Oh yeah. It's like again, everything's connected to everything else. How you do anything is how you do everything. I'm thinking of that expression, shine boots save lives, which is like I I I think part of why that expression caught on is because it's so um so what's the word? You know, obviously shine boots don't literally save lives. Um and so it's kind of a humorous saying. Um but the point obviously is that applying discipline, a high level of discipline to all areas um has a material benefit. And so like having a high level of discipline in your um the way your code is designed and even things like your physical environment that you work in, having a a clean, tidy, quiet space to work in and stuff like that. Everything's connected to everything else and influences everything else, and and it all has a very meaningful material impact.

SPEAKER_00:

Yeah, I agree.
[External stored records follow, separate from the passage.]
/-- ARM by the stack's state, with the grace it carries or the late grace default, and LATE for a target that is past;
a stack of a takeover level cannot be armed: FORMAT (R101). -/
def Obligations.ArmByState : Prop :=
  ∀ (s : State) (p : Port) (tag f3 f2 f1 f0 : Byte) (grace : Option (Byte × Byte)) (k : StackNo), s.quiet → s.ready p →
    s.access.denied (some p) (.stack k) = false →
    let carried : List Byte := match grace with
      | some g => [g.1, g.2]
      | none => []
    let c : Instr := .arm ⟨p, tag, BitVec.ofNat 8 k.val :: f3 :: f2 :: f1 :: f0 :: carried⟩
    let g := match grace with
      | some g => be16 g.1 g.2
      | none => s.cue.lateGrace
    (isTakeover (s.cue.recs[k]).level = true → exec c s = .next (s.replied p 0x0F tag .format s.ref.counter [])) ∧
    ((s.cue.recs[k]).level ≤ 4 →
      ((s.cue.recs[k]).state = .idle ∨ (∃ f' g', (s.cue.recs[k]).state = .armed f' g') →
        exec c s = .next ((s.modStack k fun r => { r with state := .armed (be32 f3 f2 f1 f0) g }).replied p 0x0F tag
          (if Frame.isPast (be32 f3 f2 f1 f0) s.ref.counter then .late else .ok) s.ref.counter [])) ∧
      ((s.cue.recs[k]).state = .ended → exec c s = .next (s.replied p 0x0F tag .atEnd s.ref.counter [])) ∧
      ((∃ n, (s.cue.recs[k]).state = .waiting n) ∨ (∃ n i, (s.cue.recs[k]).state = .repeating n i) →
        exec c s = .next (s.replied p 0x0F tag .busy s.ref.counter [])))

/-- HALT leaves a stack IDLE at its position, or at END, with every count, arm, loop context and waiting GO cleared, and
RESET_STACK does so at the first cue of its list (R110, R111); SET_STACK and the header form of STORE_CUE set the level
of a stack that does nothing and holds no level, and answer BUSY otherwise (R92). -/
def Obligations.StacksAreHaltedAndLevelled : Prop :=
  (∀ (s : State) (p : Port) (tag : Byte) (k : StackNo), s.quiet → s.ready p →
    s.access.denied (some p) (.stack k) = false →
    exec (.halt ⟨p, tag, [BitVec.ofNat 8 k.val]⟩) s =
      .next ((s.modStack k fun r => { r with
        state := if r.position = none then .ended else .idle
        loop := none
        chainedGo := false
        pendingGo := false }).replied p 0x10 tag .ok s.ref.counter []) ∧
    exec (.resetStack ⟨p, tag, [BitVec.ofNat 8 k.val]⟩) s =
      .next ((s.modStack k fun r => { r with
        position := s.cue.first k
        state := if s.cue.first k = none then .ended else .idle
        loop := none
        chainedGo := false
        pendingGo := false }).replied p 0x11 tag .ok s.ref.counter [])) ∧
  (∀ (s : State) (p : Port) (tag l : Byte) (k : StackNo), s.quiet → s.ready p →
    s.access.denied (some p) (.stack k) = false → 1 ≤ l.toNat → l.toNat ≤ 7 →
    let set : Instr := .setStack ⟨p, tag, [BitVec.ofNat 8 k.val, l]⟩
    let header : Instr := .storeCueHeader ⟨p, tag, [BitVec.ofNat 8 k.val, l]⟩
    let stored := s.modStack k fun r => { r with level := l.toNat }
    (s.restsAt k → s.takeover.holds k = false →
      exec set s = .next (stored.replied p 0x0D tag .ok s.ref.counter []) ∧
      exec header s = .next (stored.replied p 0x0B tag .ok s.ref.counter [])) ∧
    (¬ s.restsAt k ∨ s.takeover.holds k = true →
      exec set s = .next (s.replied p 0x0D tag .busy s.ref.counter []) ∧
      exec header s = .next (s.replied p 0x0B tag .busy s.ref.counter [])))

/-- STORE_CUE puts its record into the stack's list, replacing one of its number, leaves every other cue and the
stacks alone, and answers NO_SPACE with all 1024 records in use (R88, R91); DELETE_CUE removes a cue, halts its stack
at the next one when it stood on it, clears a loop context that the cue started, and answers NOT_FOUND for a cue that
does not stand (R93). -/
def Obligations.CuesAreStoredAndDeleted : Prop :=
  (∀ (s : State) (p : Port) (tag n1 n0 : Byte) (rest : List Byte) (k : StackNo) (body : CueBody), s.quiet → s.ready p →
    s.access.denied (some p) (.stack k) = false → 1 ≤ be16 n1 n0 → be16 n1 n0 ≤ 9999 → cueBody rest = .ok body →
    let c : Instr := .storeCue ⟨p, tag, BitVec.ofNat 8 k.val :: n1 :: n0 :: rest⟩
    let stored : Prop := ∃ t : State, exec c s = .next (t.replied p 0x0B tag .ok s.ref.counter []) ∧
      t = { s with cue := { s.cue with store := t.cue.store } } ∧
      t.cue.find k (be16 n1 n0) = some ⟨k, be16 n1 n0, body⟩ ∧
      ∀ (j : StackNo) (m : Nat), ¬ (j = k ∧ m = be16 n1 n0) → t.cue.find j m = s.cue.find j m
    (∀ old : Cue, s.cue.find k (be16 n1 n0) = some old →
      s.cue.usedSlots + body.actions.length ≤ 4096 + old.body.actions.length → stored) ∧
    (s.cue.find k (be16 n1 n0) = none →
      (s.cue.store.length < 1024 → s.cue.usedSlots + body.actions.length ≤ 4096 → stored) ∧
      (1024 ≤ s.cue.store.length → exec c s = .next (s.replied p 0x0B tag .noSpace s.ref.counter [])))) ∧
  (∀ (s : State) (p : Port) (tag n1 n0 : Byte) (k : StackNo), s.quiet → s.ready p →
    s.access.denied (some p) (.stack k) = false → 1 ≤ be16 n1 n0 → be16 n1 n0 ≤ 9999 →
    let n := be16 n1 n0
    let c : Instr := .deleteCue ⟨p, tag, [BitVec.ofNat 8 k.val, n1, n0]⟩
    let left : CueUnit := { s.cue with store := s.cue.store.filter fun q => decide (¬ (q.stack = k ∧ q.number = n)) }
    (s.cue.find k n = none → exec c s = .next (s.replied p 0x0C tag .notFound s.ref.counter [])) ∧
    ((s.cue.find k n).isSome = true →
      ((s.cue.recs[k]).position = some n →
        exec c s = .next ((({ s with cue := left }).modStack k fun r => { r with
          position := left.next k n
          state := if left.next k n = none then .ended else .idle
          loop := none
          chainedGo := false
          pendingGo := false }).replied p 0x0C tag .ok s.ref.counter [])) ∧
      (∀ x : LoopContext, (s.cue.recs[k]).position ≠ some n → (s.cue.recs[k]).loop = some x → x.startCue = n →
        exec c s = .next ((({ s with cue := left }).modStack k fun r => { r with loop := none }).replied
          p 0x0C tag .ok s.ref.counter [])) ∧
      ((s.cue.recs[k]).position ≠ some n → (∀ x : LoopContext, (s.cue.recs[k]).loop = some x → x.startCue ≠ n) →
        exec c s = .next (({ s with cue := left }).replied p 0x0C tag .ok s.ref.counter []))))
The other thing that I would say to build on your comment from a moment ago is that I have to care not only about what I'm building and how I test it, but I also have to care about my interactions with my team members. Because the way in which we interact with each other and how we respect each other and appropriately treat each other, the dynamic in our team and the culture in our organization, that's also a kind of everything is connected. And so therefore, as engineers, we have to think about how do we talk to our team members? How do we document our code so that when other people look at it, they're able to access it and to test it or to understand it. So I think you're right. Everything is connected, and it has to do ultimately not only with the code and the test suite, but also our relationship with the people who are building the system.

SPEAKER_02:

Totally agreed. And there's probably about 10 more topics in there that we could do a whole podcast episode on, but we're running short on time. Um, it's been really good talking with you, Greg. Is there anywhere that you'd like to send people to learn more about you and what you're up to?

SPEAKER_00:

Yeah, if possible, we can include my website in the show notes, but my website is GregoryCaphammer.com. I've also built a number of open source software testing tools, primarily for the Python programming language, and I link to them on my website. My students and I have also released a number of online learning platforms. So if you're interested in studying other topics or listeners are as well, I'll link you to those for my website also.

SPEAKER_02:

Awesome. Well, Greg, thanks so much for coming on the show.

SPEAKER_00:

Thank you. It was a delight to talk with you today.